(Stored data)
◇ ◇ ◇

/-- R405, R411, R414, R429: a QTAIL write to an enabled queue that moves the tail forward within the ring's size is taken, and with the error-log ring set its packets are accepted, their events PENDING; QBASE and QSIZE are taken while the queue is disabled; QCTL enables an idle queue with head and tail 0, disables it, or tears it down: its packets are CANCELLED, its job stops, and once the contexts have stopped the job is ABORTED, with REASON 1 or that of an earlier double trap (R145), and TD reads 0 with QHEAD = QTAIL. Every other write to a queue's block is ignored, logged and answered with an error, which is no bytes. Only the queue named changes. The registers without a row of their own take what is written. What an ignored register write logs is log 89, the low bits of a base are log 94, and an answer of no bytes is log 100. -/
def Obligations.QueuesTakePacketsAndAreTornDown : Prop :=
  ∀ (s : State),
    let quiet (e : Instr) : Prop := s.inbox = [] → exec e s = .next s
    (quiet .doorbell ∧ quiet .qbase ∧ quiet .qsize ∧ quiet .qhead ∧ quiet .queueEnable ∧ quiet .queueDisable ∧ quiet .teardown ∧ quiet .registerWrite) ∧
    (∀ r l, s.inbox = r :: l →
      let q := (r.addr - 0x10000) / 64 % 256
      let x := s.dev.queue q
      let new : BitVec 32 := r.value.setWidth 32
      let only (t : State) : Prop := { t with dev := s.dev, inbox := s.inbox } = s ∧ t.inbox = l ∧ { t.dev with queues := s.dev.queues } = s.dev ∧ ∀ m, m ≠ q → t.dev.queue m = s.dev.queue m
      let ignored (e : Instr) : Prop :=
        (s.dev.elbase = 0 → s.dev.lost ≠ BitVec.allOnes 32 → exec e s = .next { s with inbox := l, dev := { s.dev with lost := s.dev.lost + 1, reply := [] } }) ∧
        (s.dev.elbase ≠ 0 → (s.dev.elprod - s.dev.elcons).toNat < 2 ^ (s.dev.elsize.toNat + 7) → ∃ t, exec e s = .next t ∧ { t with dev := s.dev, mem := s.mem, inbox := s.inbox } = s ∧
          t.inbox = l ∧ t.dev = { s.dev with elprod := s.dev.elprod + 1, reply := [] } ∧
          let at_ := hbmKey (s.dev.elbase.toNat + 32 * (s.dev.elprod.toNat % 2 ^ (s.dev.elsize.toNat + 7)))
          t.mem = Memory.write s.mem at_ (bytesOfNat 1 1 ++ bytesOfNat 0 1 ++ bytesOfNat 0xFFFF 2 ++ bytesOfNat 0 12 ++ bytesOfNat s.dev.devtime.toNat 8 ++ bytesOfNat (r.addr % 2 ^ 64) 8))
      let takes : Prop := x.en = true ∧ (x.tail - x.head).toNat ≤ (new - x.head).toNat ∧ (new - x.head).toNat ≤ 2 ^ (x.size.toNat + 4)
      (¬ takes → ignored .doorbell) ∧
      (takes → s.dev.elbase = 0 → ∃ t, exec .doorbell s = .next t ∧ only t ∧ t.dev.queue q = { x with tail := new }) ∧
      (takes → s.dev.elbase ≠ 0 → ∃ t, exec .doorbell s = .next t ∧ { t with dev := s.dev, inbox := s.inbox } = s ∧ t.inbox = l ∧ t.dev.queue q = { x with tail := new, accepted := new } ∧
        (∀ m, m ≠ q → t.dev.queue m = s.dev.queue m) ∧
        (new = x.accepted → t.dev.events = s.dev.events ∧ t.dev.clashes = s.dev.clashes) ∧
        (new = x.accepted + 1 → let ev := (s.packetAt q x.accepted).evt
          (ev ≠ 0 → ∀ e, Sparse.get EventState.done t.dev.events e = if e = ev then .pending else Sparse.get EventState.done s.dev.events e) ∧
          (ev ≠ 0 → Sparse.get EventState.done s.dev.events ev = .pending → t.dev.clashes = s.dev.clashes ++ [(q, x.accepted)]) ∧
          (ev = 0 ∨ Sparse.get EventState.done s.dev.events ev ≠ .pending → t.dev.clashes = s.dev.clashes))) ∧
      (x.en = false → r.value.toNat % 64 = 0 → ∃ t, exec .qbase s = .next t ∧ only t ∧ t.dev.queue q = { x with base := r.value }) ∧
      (x.en = true ∨ r.value.toNat % 64 ≠ 0 → ignored .qbase) ∧
      (x.en = false → r.value.toNat < 12 → ∃ t, exec .qsize s = .next t ∧ only t ∧ t.dev.queue q = { x with size := r.value.setWidth 4 }) ∧
      (x.en = true ∨ 12 ≤ r.value.toNat → ignored .qsize) ∧
      ignored .qhead ∧
      (∀ e, e = Instr.queueEnable ∨ e = .queueDisable ∨ e = .teardown →
        let y : Queue := { x with vec := r.value.extractLsb' 8 8, irq := r.value.getLsbD 16 }
        (x.td = true → r.value.getLsbD 0 = true → ignored e) ∧
        (r.value.getLsbD 1 = false → r.value.getLsbD 0 = true → x.td = false → x.en = false → ∃ t, exec e s = .next t ∧ { t with dev := s.dev, inbox := s.inbox } = s ∧ t.inbox = l ∧
          { t.dev with queues := s.dev.queues, clashes := s.dev.clashes } = s.dev ∧ (∀ m, m ≠ q → t.dev.queue m = s.dev.queue m) ∧
          t.dev.queue q = { y with en := true, head := 0, tail := 0, accepted := 0 } ∧ ∀ c, c ∈ t.dev.clashes ↔ c ∈ s.dev.clashes ∧ c.1 ≠ q) ∧
        (r.value.getLsbD 1 = false → r.value.getLsbD 0 = true → x.td = false → x.en = true → ∃ t, exec e s = .next t ∧ only t ∧ t.dev.queue q = y) ∧
        (r.value.getLsbD 1 = false → r.value.getLsbD 0 = false → ∃ t, exec e s = .next t ∧ only t ∧ t.dev.queue q = { y with en := false }) ∧
        (r.value.getLsbD 1 = true → r.value.getLsbD 0 = false → x.td = true → ∃ t, exec e s = .next t ∧ only t ∧ t.dev.queue q = { y with en := false }) ∧
        (∀ j, r.value.getLsbD 1 = true → x.td = false → s.dev.jobs = [j] → s.evicted = [] → x.tail = x.head → natBits j.job.jobid.toNat 31 24 = q → s.job.running = false →
          (j.job.compl.getLsbD 63 = true → s.dev.hostLink = true) → ∃ t, exec e s = .next t ∧ t.dev.jobs = [] ∧ t.dev.queue q = { y with en := false, td := true } ∧
            Memory.byte t.mem (complKey j.job.compl + 7) = 3 ∧ Memory.byte t.mem (complKey j.job.compl + 6) = 1) ∧
        (r.value.getLsbD 1 = true → x.td = false → s.dev.jobs = [] → s.evicted = [] →
          (x.tail = x.head → let ours : Prop := s.job.running = true ∧ natBits s.job.jobid.toNat 31 24 = q
            ∃ t, exec e s = .next t ∧ t.mem = s.mem ∧ (∀ m r, (t.ctxAt m).reg r = (s.ctxAt m).reg r) ∧ t.inbox = l ∧ t.dev.queue q = { y with en := false, td := true } ∧
            (∀ m, m ≠ q → t.dev.queue m = s.dev.queue m) ∧ .teardownCompletes (BitVec.ofNat 8 q) ∈ t.agenda ∧
            (¬ ours → t.core = s.core ∧ t.job = s.job) ∧
            (ours → s.job.stopping = true → t.core = s.core ∧ t.job = s.job) ∧
            (ours → s.job.stopping = false → t.job = { s.job with stopping := true, stopReason := 1 } ∧ ∀ k, (t.core.chans.get k).cmds = [] ∧
              (t.core.chans.get k).ready = (s.core.chans.get k).ready ++ (s.core.chans.get k).cmds.map fun c => Cmd.element { c with status := max c.status 10, bytes := c.bytes - (c.stores.map (·.2.length)).sum })) ∧
          (x.tail = x.head + 1 → let p := s.packetAt q x.head
            (p.compl.getLsbD 63 = true → s.dev.hostLink = true) → ∃ t, exec e s = .next t ∧ (∀ m r, (t.ctxAt m).reg r = (s.ctxAt m).reg r) ∧ t.inbox = l ∧
              t.dev.queue q = { y with en := false, td := true, head := x.tail } ∧ .teardownCompletes (BitVec.ofNat 8 q) ∈ t.agenda ∧
              Memory.byte t.mem (complKey p.compl + 7) = 2 ∧ Memory.byte t.mem (complKey p.compl + 6) = 0 ∧
              ((q, x.head) ∉ s.dev.clashes → p.evt ≠ 0 → Sparse.get EventState.done t.dev.events p.evt = .failed)))) ∧
      (let low := r.value &&& ~~~0xFFF#64
       let puts (d : Device) : Prop := exec .registerWrite s = .next { s with inbox := l, dev := d }
       (0x10000 ≤ r.addr → r.addr < 0x14000 → 0x28 ≤ r.addr % 64 ∨ r.addr % 64 = 0x10 → ignored .registerWrite) ∧
       (r.addr = 0x108 → puts { s.dev with elsize := r.value.setWidth 4 }) ∧ (r.addr = 0x118 → puts { s.dev with elcons := new }) ∧
       (r.addr = 0x210 → puts { s.dev with trbase := low }) ∧ (r.addr = 0x218 → puts { s.dev with trsize := r.value.setWidth 4 }) ∧
       (r.addr = 0x228 → puts { s.dev with trcons := new }) ∧ (r.addr = 0x240 → puts { s.dev with dbgsel := r.value }) ∧
       (r.addr = 0x110 ∨ r.addr = 0x220 ∨ 0x200000 ≤ r.addr → puts s.dev))) ∧
    (∀ (n : BitVec 8), let x := s.dev.queue n.toNat
      let mine : Prop := s.job.running = true ∧ s.job.stopping = true ∧ natBits s.job.jobid.toNat 31 24 = n.toNat
      (x.td = false → ¬ mine → exec (.teardownCompletes n) s = .next s) ∧
      (mine → (∃ m, (s.ctxAt m).live = true ∧ (s.ctxAt m).mustRun = true) → exec (.teardownCompletes n) s = .next s) ∧
      (x.td = true → ¬ mine → ∃ t, exec (.teardownCompletes n) s = .next t ∧ { t with dev := s.dev } = s ∧ { t.dev with queues := s.dev.queues } = s.dev ∧
        (∀ m, m ≠ n.toNat → t.dev.queue m = s.dev.queue m) ∧ t.dev.queue n.toNat = { x with td := false, head := x.tail, accepted := x.tail }) ∧
      (mine → (∀ m, (s.ctxAt m).live = true → (s.ctxAt m).mustRun = false) → s.accs = [] → s.job.stopReason < 256 →
        (∀ m, (s.ctxAt m).takeOrder = []) → (s.job.compl.getLsbD 63 = true → s.dev.hostLink = true) → ∃ t, exec (.teardownCompletes n) s = .next t ∧ t.job.running = false ∧
        (∀ m, (t.ctxAt m).live = false) ∧ Memory.byte t.mem (complKey s.job.compl + 7) = 3 ∧ Memory.byte t.mem (complKey s.job.compl + 6) = BitVec.ofNat 8 s.job.stopReason ∧
        t.dev.queue n.toNat = if x.td then { x with td := false, head := x.tail, accepted := x.tail } else x))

◇ ◇ ◇

What this task involves:
Respond with a single number: the count of lines in the entries above that contain the string "reply".

Task response:
2